Copy out every line of the data that follows, exactly.

Saved data entries

------

theorem State.enroll_sound (s : State) (p : Nat) (asid : Nat) (preload : Nat) (prio : Nat) (byK : Bool) (pk : List Word) :
    State.Sound s (State.enroll s p asid preload prio byK pk) := by
  unfold State.enroll; grind [State.journal_sound, State.failDependents_sound, State.pokeVa_sound, State.modPart_sound]
theorem State.setLstat_sound (s : State) (p : Nat) (w : Nat) (v : Word) :
    State.Sound s (State.setLstat s p w v) := by
  unfold State.setLstat; grind [State.modPart_sound]
theorem State.fillLines_sound (s : State) (pa : Nat) (comp : Bool) :
    State.Sound s (State.fillLines s pa comp) := by
  unfold State.fillLines; grind [State.fillSector_sound, foldl_sound]
theorem State.prefetch_sound (core : Nat) (asid : Nat) (p : Nat) (x0 : Nat) (x1 : State) (x2 : Nat) (x3 : Nat) :
    State.Sound x1 (State.prefetch core asid p x0 x1 x2 x3) := by
  induction x0 generalizing core asid p x1 x2 x3 <;> unfold State.prefetch <;> grind [State.fillLines_sound]
/-! ### SlhDsa -/

/-! ### Egress -/

theorem State.readRows_sound (s : State) (q : Nat) (d : EDesc) (x0 : Nat) (x1 : Nat) (x2 : List (List Byte)) :
    ∀ t, State.readRows s q d x0 x1 x2 = .error t → UnitRes.Sound s t := by
  induction x1 generalizing x0 x2 <;> unfold State.readRows <;> grind [State.readVa_sound, UnitRes.state]
theorem State.closeClip_sound (s : State) (p : Nat) (mdest : Nat) :
    State.Sound s (State.closeClip s p mdest) := by
  unfold State.closeClip; grind [State.modPart_sound, State.raiseVector_sound, State.writeOut_sound]
theorem State.escapes_sound (q : Nat) (x0 : List (Nat × Nat × Nat)) (x1 : State) :
    ∀ t, State.escapes q x0 x1 = some t → State.Sound x1 t := by
  induction x0 generalizing q x1 <;> unfold State.escapes <;> grind [State.escape_sound]
theorem State.sendFrame_sound (s : State) (p : Nat) (d : EDesc) (rows : List (List Byte)) (chroma : List Byte) :
    State.Sound s (State.sendFrame s p d rows chroma) := by
  unfold State.sendFrame; grind [State.writeOut_sound, State.modPart_sound, State.closeClip_sound]
theorem State.egressFrame_sound (s : State) (q : Nat) (p : Nat) (rd : Reg) (bytes : List Byte) :
    UnitRes.Sound s (State.egressFrame s q p rd bytes) := by
  have free : ∀ u : State, State.Sound u (u.modPart p fun b => { b with egressOwner := none }) := fun u => State.modPart_sound ..
  have drop : ∀ r : UnitRes, UnitRes.Sound s r → UnitRes.Sound s (match r with
      | .trap s t => .trap (s.modPart p fun b => { b with egressOwner := none }) t | r => r) := by
    intro r h
    cases r <;> first | exact h | exact h.trans (free _)
  have ans : ∀ (u : State) (f : Seq → Seq), State.Sound s u →
      UnitRes.Sound s (.done ((u.modPart p fun b => { b with egressOwner := none }).modSeq q f) .on) :=
    fun u f h => (h.trans (free u)).trans (State.modSeq_sound ..)
  unfold State.egressFrame
  dsimp only
  split
  · split
    · exact drop _ (State.readRows_sound _ _ _ _ _ _ _ (by assumption))
    · split
      · exact State.readVa_sound _ _ _ _ _ (by assumption)
      · exact free s
      · split
        · exact drop _ (State.logFull_sound ..)
        · exact ans _ _ ((State.escapes_sound _ _ _ _ (by assumption)).trans (State.sendFrame_sound ..))
  · exact ans s _ ⟨rfl, id⟩
/-! ### Links -/

theorem State.sendAck_sound (s : State) (k : Nat) (seq : Nat) (kind : Nat) :
    State.Sound s (State.sendAck s k seq kind) := by
  unfold State.sendAck; grind [State.emitFlit_sound]
theorem State.reject_sound (s : State) (k : Nat) :
    State.Sound s (State.reject s k) := by
  unfold State.reject; grind [State.sendAck_sound]
theorem State.missed_sound (s : State) (k : Nat) (type : Nat) (f : List Byte) :
    State.Sound s (State.missed s k type f) := by
  unfold State.missed; grind [State.reject_sound, State.sendAck_sound]
theorem State.voidWrite_sound (s : State) (r : Req) (a : Answer) : State.Sound s (State.voidWrite s r a) := by
  unfold State.voidWrite
  split
  · exact ⟨rfl, writeBytes_wf _ _ _⟩
  · exact ⟨rfl, id⟩
theorem State.putAnswer_sound (s : State) (r : Req) (a : Answer) :
    State.Sound s (State.putAnswer s r a) := by
  unfold State.putAnswer; grind [State.stopSampling_sound, State.noteFailed_sound]
theorem State.answerReq_sound (s : State) (r : Req) (a : Answer) : State.Sound s (State.answerReq s r a) :=
  (((State.voidWrite_sound ..).trans (State.putAnswer_sound ..)).trans (State.finishFailing_sound ..)).trans (State.finishUndo_sound ..)
theorem State.inbound_sound (s : State) (part : Nat) (op : Nat) (pa : Nat) (len : Nat) (data : List Byte) :
    State.Sound s (State.inbound s part op pa len data).1 := by
  unfold State.inbound; grind [State.admitWrite_sound]
theorem State.missedControl_sound (s : State) (port : Nat) (flit : List Byte) :
    State.Sound s (State.missedControl s port flit) := by
  unfold State.missedControl; grind [State.reject_sound, State.missed_sound]
/-! ### Fabric -/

------

Completed task =
theorem State.enroll_sound (s : State) (p : Nat) (asid : Nat) (preload : Nat) (prio : Nat) (byK : Bool) (pk : List Word) :
    State.Sound s (State.enroll s p asid preload prio byK pk) := by
  unfold State.enroll; grind [State.journal_sound, State.failDependents_sound, State.pokeVa_sound, State.modPart_sound]
theorem State.setLstat_sound (s : State) (p : Nat) (w : Nat) (v : Word) :
    State.Sound s (State.setLstat s p w v) := by
  unfold State.setLstat; grind [State.modPart_sound]
theorem State.fillLines_sound (s : State) (pa : Nat) (comp : Bool) :
    State.Sound s (State.fillLines s pa comp) := by
  unfold State.fillLines; grind [State.fillSector_sound, foldl_sound]
theorem State.prefetch_sound (core : Nat) (asid : Nat) (p : Nat) (x0 : Nat) (x1 : State) (x2 : Nat) (x3 : Nat) :
    State.Sound x1 (State.prefetch core asid p x0 x1 x2 x3) := by
  induction x0 generalizing core asid p x1 x2 x3 <;> unfold State.prefetch <;> grind [State.fillLines_sound]
/-! ### SlhDsa -/

/-! ### Egress -/

theorem State.readRows_sound (s : State) (q : Nat) (d : EDesc) (x0 : Nat) (x1 : Nat) (x2 : List (List Byte)) :
    ∀ t, State.readRows s q d x0 x1 x2 = .error t → UnitRes.Sound s t := by
  induction x1 generalizing x0 x2 <;> unfold State.readRows <;> grind [State.readVa_sound, UnitRes.state]
theorem State.closeClip_sound (s : State) (p : Nat) (mdest : Nat) :
    State.Sound s (State.closeClip s p mdest) := by
  unfold State.closeClip; grind [State.modPart_sound, State.raiseVector_sound, State.writeOut_sound]
theorem State.escapes_sound (q : Nat) (x0 : List (Nat × Nat × Nat)) (x1 : State) :
    ∀ t, State.escapes q x0 x1 = some t → State.Sound x1 t := by
  induction x0 generalizing q x1 <;> unfold State.escapes <;> grind [State.escape_sound]
theorem State.sendFrame_sound (s : State) (p : Nat) (d : EDesc) (rows : List (List Byte)) (chroma : List Byte) :
    State.Sound s (State.sendFrame s p d rows chroma) := by
  unfold State.sendFrame; grind [State.writeOut_sound, State.modPart_sound, State.closeClip_sound]
theorem State.egressFrame_sound (s : State) (q : Nat) (p : Nat) (rd : Reg) (bytes : List Byte) :
    UnitRes.Sound s (State.egressFrame s q p rd bytes) := by
  have free : ∀ u : State, State.Sound u (u.modPart p fun b => { b with egressOwner := none }) := fun u => State.modPart_sound ..
  have drop : ∀ r : UnitRes, UnitRes.Sound s r → UnitRes.Sound s (match r with
      | .trap s t => .trap (s.modPart p fun b => { b with egressOwner := none }) t | r => r) := by
    intro r h
    cases r <;> first | exact h | exact h.trans (free _)
  have ans : ∀ (u : State) (f : Seq → Seq), State.Sound s u →
      UnitRes.Sound s (.done ((u.modPart p fun b => { b with egressOwner := none }).modSeq q f) .on) :=
    fun u f h => (h.trans (free u)).trans (State.modSeq_sound ..)
  unfold State.egressFrame
  dsimp only
  split
  · split
    · exact drop _ (State.readRows_sound _ _ _ _ _ _ _ (by assumption))
    · split
      · exact State.readVa_sound _ _ _ _ _ (by assumption)
      · exact free s
      · split
        · exact drop _ (State.logFull_sound ..)
        · exact ans _ _ ((State.escapes_sound _ _ _ _ (by assumption)).trans (State.sendFrame_sound ..))
  · exact ans s _ ⟨rfl, id⟩
/-! ### Links -/

theorem State.sendAck_sound (s : State) (k : Nat) (seq : Nat) (kind : Nat) :
    State.Sound s (State.sendAck s k seq kind) := by
  unfold State.sendAck; grind [State.emitFlit_sound]
theorem State.reject_sound (s : State) (k : Nat) :
    State.Sound s (State.reject s k) := by
  unfold State.reject; grind [State.sendAck_sound]
theorem State.missed_sound (s : State) (k : Nat) (type : Nat) (f : List Byte) :
    State.Sound s (State.missed s k type f) := by
  unfold State.missed; grind [State.reject_sound, State.sendAck_sound]
theorem State.voidWrite_sound (s : State) (r : Req) (a : Answer) : State.Sound s (State.voidWrite s r a) := by
  unfold State.voidWrite
  split
  · exact ⟨rfl, writeBytes_wf _ _ _⟩
  · exact ⟨rfl, id⟩
theorem State.putAnswer_sound (s : State) (r : Req) (a : Answer) :
    State.Sound s (State.putAnswer s r a) := by
  unfold State.putAnswer; grind [State.stopSampling_sound, State.noteFailed_sound]
theorem State.answerReq_sound (s : State) (r : Req) (a : Answer) : State.Sound s (State.answerReq s r a) :=
  (((State.voidWrite_sound ..).trans (State.putAnswer_sound ..)).trans (State.finishFailing_sound ..)).trans (State.finishUndo_sound ..)
theorem State.inbound_sound (s : State) (part : Nat) (op : Nat) (pa : Nat) (len : Nat) (data : List Byte) :
    State.Sound s (State.inbound s part op pa len data).1 := by
  unfold State.inbound; grind [State.admitWrite_sound]
theorem State.missedControl_sound (s : State) (port : Nat) (flit : List Byte) :
    State.Sound s (State.missedControl s port flit) := by
  unfold State.missedControl; grind [State.reject_sound, State.missed_sound]
/-! ### Fabric -/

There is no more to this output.